La part inédite des énergies renouvelables dans le mix énergétique français
Le deuxième constat du bilan électrique de RTE pour 2023, c’est que les énergies renouvelables progressent de manière inédite.
On assiste à des niveaux records de production d’électricité issue du renouvelable : l’éolien atteint ainsi 50,7 TWh et le photovoltaïque 21,5 TWh.
Ce constat peut s’étendre à l’ensemble de l’Europe : les énergies renouvelables s’accélèrent partout et représentent actuellement à l’échelle du continent, presque la moitié de la production d’électricité.
En l’espace de 10 ans, le solaire et l’éolien sont passés de 9% à 23% dans le mix énergétique européen. L’éolien a même dépassé l’hydraulique en termes de production. En France, on y arrive quasiment : l’hydraulique représente 11,9% de la production et l’éolien 10,2%.
On assiste également à une accélération relative mais notable du nombre d’installations de structures photovoltaïques, en passant de 2,7 GW en 2021 et 2022 à 3,5 GW pour l’année 2023. La filière produit en 2023 21,5 TWh, soit 4,3% du mix final.
En parallèle, le thermique est à son plus bas niveau depuis 2014. La part du fossile a baissé de 34%. Le charbon est désormais un détail du mix énergétique français, puisqu’il ne représente plus que 0,17% du mix. Hip hip ! (Il faut répondre Hourra).
La production éolienne supplante donc celle du charbon, et ça c’est une très bonne nouvelle, même si c’était pas trop tôt quand même (no offense Pierre Bachelet). Malgré ce constat intrinsèquement vertueux, mon tempérament rabat joie me force à vous dire que la capacité du parc éolien installé à fin 2023 est inférieure de presque 10% (9,54%) par rapport aux projections de la programmation pluriannuelle de l’énergie (PPE) pour la période 2019-2028. Il manque un dernier coup de fouet pour les cinq années à venir afin d’atteindre notre objectif en matière d’énergie éolienne.

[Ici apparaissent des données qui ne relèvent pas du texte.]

-- ==== Sys2Proof/Certificates/Slice0/Obligations.lean ====
section
/-! DEFINITION. The statements for the provers, file by file of the spec: encoding and acceptance (spec/30), the ring
protocols and commands (spec/40, spec/41), QSBR (spec/42), the defer queue (spec/43), the registers (spec/10, spec/44), and
what holds of every command and every step. -/

open Sys2Proof Sys2Proof.Machine

/-- Decode after encode, for all 18 commands and every operand (rules R90, R91, R94), at the level of the word, of its
bytes and of a message with its payload (rules R93, R95). -/
def Obligations.DecodeEncode : Prop :=
  ∀ i : Instr,
    decodeWord (encode i) = .ok i ∧
    decodeBytes (leBytes 16 (encode i).toNat) = .ok i ∧
    decodeTableWord 128 (encode i).toNat = some i ∧
    ∀ (cfg : Params) (pl : Payload),
      decodeMessage cfg { word := encode i, payload := pl } =
        if i.wf cfg pl = true then .ok i else .error .payloadSize

/-- Encode after decode: each command has one word (rules R94, R95). -/
def Obligations.EncodeDecode : Prop :=
  ∀ (w : U128) (i : Instr), decodeWord w = .ok i → encode i = w

/-- The legal words are those of the opcode table: each pair is a row's `match` and `mask` (rules R94, R95). -/
def Obligations.LegalWords : Prop :=
  ∀ w : U128,
    (∃ i, decodeWord w = .ok i) ↔
      ∃ row ∈ [
       (0x01#128, 0xFFFFFFFFFFFFFFFF00000000FFFFFFFF#128),
       (0x02#128, 0xFFFFFFFFFFFFFFFF00000000FFFFFFFF#128),
       (0x03#128, 0xFFFFFFFFFFFFFFFF00000000FFFFFFFF#128),
       (0x04#128, 0xFFFFFFFFFFFFFFFF00000000FFFFFFFF#128),
       (0x05#128, 0xFFFFFFFFFFFFFFFFFFFFFFFFFFFFFFFF#128),
       (0x06#128, 0xFFFFFFFFFFFFFFFFFFFFFFFFFFFFFFFF#128),
       (0x10#128, 0xFFFFFFFFFFFFFFFF00000000FFFFFFFF#128),
       (0x11#128, 0xFFFFFFFFFFFFFFFF00000000FFFFFFFF#128),
       (0x12#128, 0xFFFFFFFFFFFFFFFF00000000FFFFFFFF#128),
       (0x13#128, 0xFFFFFFFFFFFFFFFFFFFFFFFFFFFFFFFF#128),
       (0x14#128, 0x0000000000000000FFFFFFFFFFFFFEFF#128),
       (0x15#128, 0xFFFFFFFFFFFFFFFF00000000FFFFFFFF#128),
       (0x16#128, 0xFFFFFFFFFFFFFFFF00000000FFFFFFFF#128),
       (0x17#128, 0xFFFFFFFFFFFFFFFF00000000FFFFFFFF#128),
       (0x20#128, 0xFFFFFFFFFFFFFFFFFFFFFFFFFFFFFFFF#128),
       (0x21#128, 0xFFFFFFFFFFFFFFFF00000000FFFFFFFF#128),
       (0x22#128, 0xFFFFFFFFFFFFFFFFFFFFFFFFFFFFFFFF#128),
       (0x30#128, 0x000000000000000000000000FFFFFFFF#128)],
        w &&& row.2 = row.1

/-- The thirteen worked encodings of rule R106, words as the spec writes them, and the status codes of rule R101 in
the place that rule R100 gives them. -/
def Obligations.WorkedEncodings : Prop :=
  (∀ x ∈ [
      (0x00000000000000000000000400000001#128, Instr.enqBulk 4#32),
      (0x00000000000000000000000200000004#128, Instr.deqBurst 2#32),
      (0x00000000000000000000000000000005#128, Instr.ringCount),
      (0x00000000000000000000000300000010#128, Instr.thrReg 3#32),
      (0x00000000000000000000000000000013#128, Instr.start),
      (0x00000000000000050000000000000114#128, Instr.check 5#64 true),
      (0x00000000000000050000000000000014#128, Instr.check 5#64 false),
      (0x0000000000000000FFFFFFFF00000015#128, Instr.syncNr),
      (0x00000000000000000000000800000021#128, Instr.dqReclaim 8#32),
      (0x00000000000000030000100100000030#128, Instr.csrRd 0x1001#32 3#64)],
    decodeWord x.1 = .ok x.2 ∧ encode x.2 = x.1) ∧
  responseWord .ok 2#32 0#64 = 0x00000000000000000000000200000000#128 ∧
  responseWord .ok 0#32 7#64 = 0x00000000000000070000000000000000#128 ∧
  responseWord .ePending 1#32 0#64 = 0x00000000000000000000000100000005#128 ∧
  (let codes : List (Status × U128) :=
     [(.ok, 0x00#128), (.eInval, 0x01#128), (.eAlready, 0x02#128), (.eLocked, 0x03#128), (.eNotreg, 0x04#128),
      (.ePending, 0x05#128), (.eNodq, 0x06#128), (.eIllcmd, 0x07#128), (.eCfg, 0x08#128), (.eLockrange, 0x09#128),
      (.eFault, 0x0A#128)]
   (∀ x ∈ codes, responseWord x.1 0#32 0#64 = x.2) ∧ ∀ st : Status, st ∈ codes.map Prod.fst)

/-- The layout of a defer-queue entry and its two readings (rule R221). -/
def Obligations.EntryLayout : Prop :=
  ∀ (tok : U64) (elem : Element),
    (entryBytes tok elem).length = 8 + elem.length ∧
    (∀ k, k < 8 → (entryBytes tok elem)[k]? = some (tok.extractLsb' (8 * k) 8)) ∧
    (∀ k, (entryBytes tok elem)[8 + k]? = elem[k]?) ∧
    entryToken (entryBytes tok elem) = tok ∧
    entryElem (entryBytes tok elem) = elem

/-- What `step` adds around `exec`: it takes the event off the list and makes the granted port the current one; and
the host's actions (rule R262). The event list and what an event without a subject does are the model's (log entries
1, 2, 11). -/
def Obligations.StepRunsCommand : Prop :=
  ∀ (s : State) (es : List Event) (p : Nat) (q : Port),
    (s.sched = .grant p :: es → s.ports[p]? = some q →
      (∀ (m : Message) (rest : List Message) (i : Instr), q.phase = .idle → q.cmdch = m :: rest →
        decodeMessage s.cfg m = .ok i → step s = exec i { s with sched := es, cur := p }) ∧
      (∀ (l : Label) (st : List Seq) (i : Instr), q.phase = .busy l st → decodeWord q.lat.cmd = .ok i →
        step s = exec i { s with sched := es, cur := p }) ∧
      (q.phase = .idle → q.cmdch = [] → step s = .next { s with sched := es })) ∧
    (∀ m, s.sched = .send p m :: es →
      step s = .next { s with sched := es, ports := s.ports.modify p fun q => { q with cmdch := q.cmdch ++ [m] } }) ∧
    (s.sched = .takeRsp p :: es →
      step s = .next { s with sched := es, ports := s.ports.modify p fun q => { q with rspch := q.rspch.drop 1 } }) ∧
    (s.sched = .takeFree :: es → step s = .next { s with sched := es, freech := s.freech.drop 1 }) ∧
    (s.sched = [] →
      (∀ e, Config.freeEvent s.tick = some e → step s = step { s with sched := [e], tick := s.tick + 1 }) ∧
      (Config.freeEvent s.tick = none → step s = .next { s with tick := s.tick + 1 }))

/-- Acceptance (rules R92, R95, R97, R98, R253), for every message, with the operands that the step binds: `L.T`,
`L.WT` (rule R196), `L.N`, `L.BEH` (rules R91, R138; log entry 14). A busy port leaves its command channel as it is.
-/
def Obligations.Acceptance : Prop :=
  (∀ (s : State) (es : List Event) (p : Nat) (q : Port) (m : Message) (rest : List Message),
    s.sched = .grant p :: es → s.ports[p]? = some q → q.phase = .idle → q.cmdch = m :: rest →
    ∃ (t : State) (q' : Port), step s = .next t ∧ SameShared s t ∧ OnlyOwnPort { s with sched := es, cur := p } t ∧
      t.ports[p]? = some q' ∧ q'.cmdch = rest ∧
      match decodeMessage s.cfg m with
      | .error _ =>
        q'.phase = .idle ∧ q'.rspch = q.rspch ++ [{ word := responseWord .eIllcmd 0#32 0#64, payload := [] }]
      | .ok i =>
        if s.unitOk (unitOf i) = false then
          q'.phase = .idle ∧ q'.rspch = q.rspch ++ [{ word := responseWord .eCfg 0#32 0#64, payload := [] }]
        else if operandErrorOf s i = true then
          q'.phase = .idle ∧ q'.rspch = q.rspch ++ [{ word := responseWord .eInval 0#32 0#64, payload := [] }]
        else if zeroCountOf i = true then
          q'.phase = .idle ∧ q'.rspch = q.rspch ++ [{ word := responseWord .ok 0#32 0#64, payload := [] }]
        else
          q'.phase = .busy (firstLine s.cfg i).1 (firstLine s.cfg i).2 ∧ q'.rspch = q.rspch ∧
            q'.lat.cmd = m.word ∧ q'.lat.src = m.payload ∧
            (∀ tok wait, i = .check tok wait → q'.lat.t = tok ∧ q'.lat.wt = wait) ∧
            (∀ n, i = .enqBulk n ∨ i = .deqBulk n → q'.lat.n = n ∧ q'.lat.beh = .exact) ∧
            (∀ n, i = .enqBurst n ∨ i = .deqBurst n → q'.lat.n = n ∧ q'.lat.beh = .upTo)) ∧
  ∀ (s t : State) (es : List Event) (p : Nat) (q : Port) (l : Label) (st : List Seq),
    s.sched = .grant p :: es → s.ports[p]? = some q → q.phase = .busy l st → step s = .next t →
    ∃ q', t.ports[p]? = some q' ∧ q'.cmdch = q.cmdch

Des émissions de gaz à effet de serre au plus bas
Le troisième constat du bilan électrique de RTE pour 2023, c’est que cette augmentation de la part du renouvelable dans les différents mix énergétique européen entraine une baisse spontanée des émissions de gaz à effet de serre. On assiste à une progression générale de toutes les filières décarbonées. Pour rappel, le nucléaire est une énergie décarbonée.
Les émissions de gaz à effet de serre (GES) sont au plus bas depuis les années 1950 : c’est l’avalanche aux bonnes nouvelles. C’est pour moi c’est cadeau.
C’est pas pour craner, mais la France émet 10 fois moins de gaz à effet de serre que l’Allemagne et 8 fois moins que l’Italie.
Alors oui, le nucléaire pose d’autres questions et soulève d’autres problématiques, mais dans un contexte où la réduction de nos émissions de GES est une urgence, le nucléaire est bien placé pour remplir cette mission. Notre taux de décarbonation est en France de 92,2%.
Les émissions de GES liées à la production d’électricité ont diminué de 32% et de 46% pour la consommation en France en 2023, par rapport à 2022. Cette évolution s’explique en autres (on va voir qui a vraiment suivi et celleux qui dorment au fond de l’ordinateur…) parce qu’en 2022 la France a dû importer de l’électricité de chez ses voisins et que chez les autres, c’est plus carboné que chez nous.
Tous les chiffres et les illustrations (sauf les memes) proviennent du site de RTE et de leur bilan annuel électrique pour l'année 2023.